Write the data below out again in full, exactly as shown.

RAW DATA: Begin

-- ==== Sys2Proof/Syntax.lean ====
section
/-! DEFINITION. The instructions: one constructor for each row of spec/opcode_table.json (30_encoding.md R187, R188), those with operand bytes first and the others after them, each group in the table's order, each with its row's mnemonic and the rule that gives its meaning. "Ind" names a memory operand in parentheses. Arguments are the operand bytes: d8, a8, e8 (raw byte), d16, a16 (30_encoding.md R183). -/

namespace Sys2Proof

RAW DATA: End

TASK SOLUTION =
-- ==== Sys2Proof/Syntax.lean ====
section
/-! DEFINITION. The instructions: one constructor for each row of spec/opcode_table.json (30_encoding.md R187, R188), those with operand bytes first and the others after them, each group in the table's order, each with its row's mnemonic and the rule that gives its meaning. "Ind" names a memory operand in parentheses. Arguments are the operand bytes: d8, a8, e8 (raw byte), d16, a16 (30_encoding.md R183). -/

namespace Sys2Proof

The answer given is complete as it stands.